With a sweep of broad brushstrokes, a television documentary last week created such a damning picture of the treatment of young, unmarried mothers between 1946 and 1976 by the Catholic Church and other religious institutions that the end credits carried an apology by Cardinal Vincent Nichols, Archbishop of Westminster and president of the Catholic Bishops’ Conference of England and Wales, for the “hurt” caused and the lack of “care and sensitivity”.

His was not the only apology, with regrets expressed for past insensitivities from the Salvation Army, the Methodist Church and the Church of England. This was undoubtedly a humiliating confession to make for bodies that have reformed their methods in so many ways. But were religious organisations the only scapegoats in this blame game?

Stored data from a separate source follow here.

/-- Each branch completes: when its condition fails PC is pc0 + 2 and nothing extra is charged; when it holds PC is pc0 + 2 plus the signed offset modulo 65536, with 1 extra cycle on the page of pc0 + 2 and 2 on another; its base cost is 2 in the NMOS table; coverage is marked, no flag and nothing else changes. Rests on R87, R134, R135, R136, R137, R138, R139, R140, R141, R142. Clauses that rest on what the spec marks as its own decision or derivation: R134 (decision D20). -/
def Obligations.BranchesGoToTheRelativeTarget : Prop :=
  ∀ (s : State) (b : Byte),
    let next : Nat := (s.pc.toNat + 2) % 65536
    let target : Word := BitVec.ofInt 16 (s.pc.toNat + 2 + b.toInt)
    let taken (i : Instr) : Result :=
      .next (booked i (if target.toNat / 256 = next / 256 then 1 else 2) s { s with pc := target })
    let notTaken (i : Instr) : Result := .next (booked i 0 s { s with pc := BitVec.ofNat 16 next })
    (encode (.bcc b) = [0x90, b] ∧ nmosCycles 0x90 = ⟨2, .branch⟩ ∧
      exec (.bcc b) s = if s.flag .c = false then taken (.bcc b) else notTaken (.bcc b)) ∧
    (encode (.bcs b) = [0xB0, b] ∧ nmosCycles 0xB0 = ⟨2, .branch⟩ ∧
      exec (.bcs b) s = if s.flag .c = true then taken (.bcs b) else notTaken (.bcs b)) ∧
    (encode (.beq b) = [0xF0, b] ∧ nmosCycles 0xF0 = ⟨2, .branch⟩ ∧
      exec (.beq b) s = if s.flag .z = true then taken (.beq b) else notTaken (.beq b)) ∧
    (encode (.bmi b) = [0x30, b] ∧ nmosCycles 0x30 = ⟨2, .branch⟩ ∧
      exec (.bmi b) s = if s.flag .n = true then taken (.bmi b) else notTaken (.bmi b)) ∧
    (encode (.bne b) = [0xD0, b] ∧ nmosCycles 0xD0 = ⟨2, .branch⟩ ∧
      exec (.bne b) s = if s.flag .z = false then taken (.bne b) else notTaken (.bne b)) ∧
    (encode (.bpl b) = [0x10, b] ∧ nmosCycles 0x10 = ⟨2, .branch⟩ ∧
      exec (.bpl b) s = if s.flag .n = false then taken (.bpl b) else notTaken (.bpl b)) ∧
    (encode (.bvc b) = [0x50, b] ∧ nmosCycles 0x50 = ⟨2, .branch⟩ ∧
      exec (.bvc b) s = if s.flag .v = false then taken (.bvc b) else notTaken (.bvc b)) ∧
    (encode (.bvs b) = [0x70, b] ∧ nmosCycles 0x70 = ⟨2, .branch⟩ ∧
      exec (.bvs b) s = if s.flag .v = true then taken (.bvs b) else notTaken (.bvs b))

/-- JMP in both modes and JSR, to a target at which no VSR is registered, complete with PC the target; JMP changes nothing else but cycles and coverage; JSR pushes pc0 + 2, high byte at 0x0100 + S and low byte below it in page 1, with S lower by 2. (With a registered target: VsrCallbacksRunAtJumps.) Rests on 44_control.md section 2, R143, R144. Clauses that rest on what the spec marks as its own decision or derivation: R144 (decision D12, decision D14). -/
def Obligations.JumpsWithoutVsrGoToTheirTarget : Prop :=
  (encodedAs .jmp [(.absolute, 0x4C), (.indirect, 0x6C)]) ∧
    (∀ target : Word, encode (.jsr target) = [0x20, target.extractLsb' 0 8, target.extractLsb' 8 8]) ∧
    (∀ (o : Operand) (s : State) (w : Word), (Instr.jmp o).wf = true → (s.resolve o).ea = some w →
      s.vsr.lookup w = none → exec (.jmp o) s = .next (booked (.jmp o) 0 s { s with pc := w })) ∧
    ∀ (s : State) (w : Word), s.vsr.lookup w = none →
      let ret := (s.pc.toNat + 2) % 65536
      exec (.jsr w) s = .next (booked (.jsr w) 0 s { s with
        pc := w
        sp := BitVec.ofNat 8 (s.sp.toNat + 254)
        mem := (s.mem.write (0x0100 + s.sp.toNat) (BitVec.ofNat 8 (ret / 256))).write
          (0x0100 + (s.sp.toNat + 255) % 256) (BitVec.ofNat 8 ret) })

/-- If JMP or JSR (after its pushes) reaches a registered target and the callback's acts go on, it completes with the state the callback left, after the simulated RTS for JSR, with its own base cost and its coverage mark, and the callback counted once; the callback changes nothing but A, X, Y, S, P, PC, memory and the exit request; a known callback with an act on engine state is refused. (The list of acts that stands for a callback is the model's own form, log 4.) Rests on 48_execution_engine.md section 2, R175, R174. Clauses that rest on what the spec marks as its own decision or derivation: R175 (decision D12, decision D24), R174 (decision D24). -/
def Obligations.VsrCallbacksRunAtJumps : Prop :=
  (∀ (s u : State) (o : Operand) (w : Word) (cb : Callback), (Instr.jmp o).wf = true → (s.resolve o).ea = some w →
      s.vsr.lookup w = some cb → invokeCallback cb { s with pc := w } = .next u →
      exec (.jmp o) s = .next (booked (.jmp o) 0 s u)) ∧
    (∀ (s u : State) (w : Word) (cb : Callback), s.vsr.lookup w = some cb →
      invokeCallback cb (afterJsr w s) = .next u →
      exec (.jsr w) s = .next (booked (.jsr w) 0 s u.returnFromSubroutine)) ∧
    (∀ (s u : State) (cb : Callback), invokeCallback cb s = .next u →
      u = { s with a := u.a, x := u.x, y := u.y, sp := u.sp, p := u.p, pc := u.pc, mem := u.mem,
                   exitReq := u.exitReq, vsrCalls := s.vsrCalls + 1 }) ∧
    ∀ (s : State) (acts : List VsrAct) (part : EnginePart), .touchEngine part ∈ acts →
      ∃ part', .touchEngine part' ∈ acts ∧ invokeCallback (.known acts) s = .refused (.callbackTouchesEngine part')

/-- RTS completes with PC one past the pulled word, S higher by 2; RTI with P the pulled byte with bit 5 set (B loaded), PC the next pulled word, S higher by 3; the bytes are read at 0x0100 + S + 1 and on, wrapping in page 1; cycles and coverage booked, nothing else changed. Rests on R145, R146. Clauses that rest on what the spec marks as its own decision or derivation: R145 (decision D12), R146 (decision D8). -/
def Obligations.ReturnsPullPc : Prop :=
  ∀ s : State,
    let at' (k : Nat) : Byte := s.mem.read (0x0100 + (s.sp.toNat + k) % 256)
    encode .rts = [0x60] ∧ encode .rti = [0x40] ∧
    exec .rts s = .next (booked .rts 0 s { s with
      sp := BitVec.ofNat 8 (s.sp.toNat + 2)
      pc := BitVec.ofNat 16 ((at' 1).toNat + 256 * (at' 2).toNat + 1) }) ∧
    exec .rti s = .next (booked .rti 0 s { s with
      sp := BitVec.ofNat 8 (s.sp.toNat + 3)
      p := at' 1 ||| 0x20
      pc := BitVec.ofNat 16 ((at' 2).toNat + 256 * (at' 3).toNat) })

/-- BRK completes whatever I is: pc0 + 2 is pushed high byte first, then P with bits 4 and 5 set; S is lower by 3; B and I are set and D and the other flags kept; PC is the word at 0xFFFE; its cost in the NMOS table is 7; cycles and coverage booked, nothing else changed. Rests on R147. Clauses that rest on what the spec marks as its own decision or derivation: R147 (decision D11). -/
def Obligations.BrkTakesTheSoftwareInterrupt : Prop :=
  ∀ s : State,
    let ret := (s.pc.toNat + 2) % 65536
    encode .brk = [0x00] ∧ nmosCycles 0x00 = ⟨7, .none⟩ ∧
    exec .brk s = .next (booked .brk 0 s { s with
      sp := BitVec.ofNat 8 (s.sp.toNat + 253)
      p := s.p ||| 0x14
      pc := BitVec.ofNat 16 ((s.mem.read 0xFFFE).toNat + 256 * (s.mem.read 0xFFFF).toNat)
      mem := ((s.mem.write (0x0100 + s.sp.toNat) (BitVec.ofNat 8 (ret / 256))).write
          (0x0100 + (s.sp.toNat + 255) % 256) (BitVec.ofNat 8 ret)).write
        (0x0100 + (s.sp.toNat + 254) % 256) (s.p ||| 0x30) })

The strong impression given by the documentary, ITV’s Britain’s Adoption Scandal: Breaking the Silence, was that some of the religious organisations that mainly ran the country’s unmarried mother and baby homes during those three decades, together with some GPs and nurses, effectively coerced teenage mothers into signing consent forms for adoption by not advising them that the government was legally obliged to offer them provision to keep their babies.

In other words, according to the solicitor interviewed in the programme, it was not informed consent. Carolynn Gallwey, of Bhatt Murphy solicitors, is calling on Amber Rudd, the Home Secretary, to launch a public inquiry into the role of churches as well as the state in the adoption practices uncovered by the film.

Yet among the facts not covered by the programme was the hard truth that the 1948 National Assistance Act, which purported to provide a safety net for unmarried mothers and other vulnerable groups, would not have provided enough benefit for young mothers of modest means to support themselves and their babies without the help of their families – who were often a central part of the problem (of which more later).

Eighteen years on, the Supplementary Benefits Act of 1966 did make things easier for unmarried mothers. Yet the scope, operating principles and generosity of the new system varied enormously between local authorities, which were given a lot of discretion in interpreting their duties.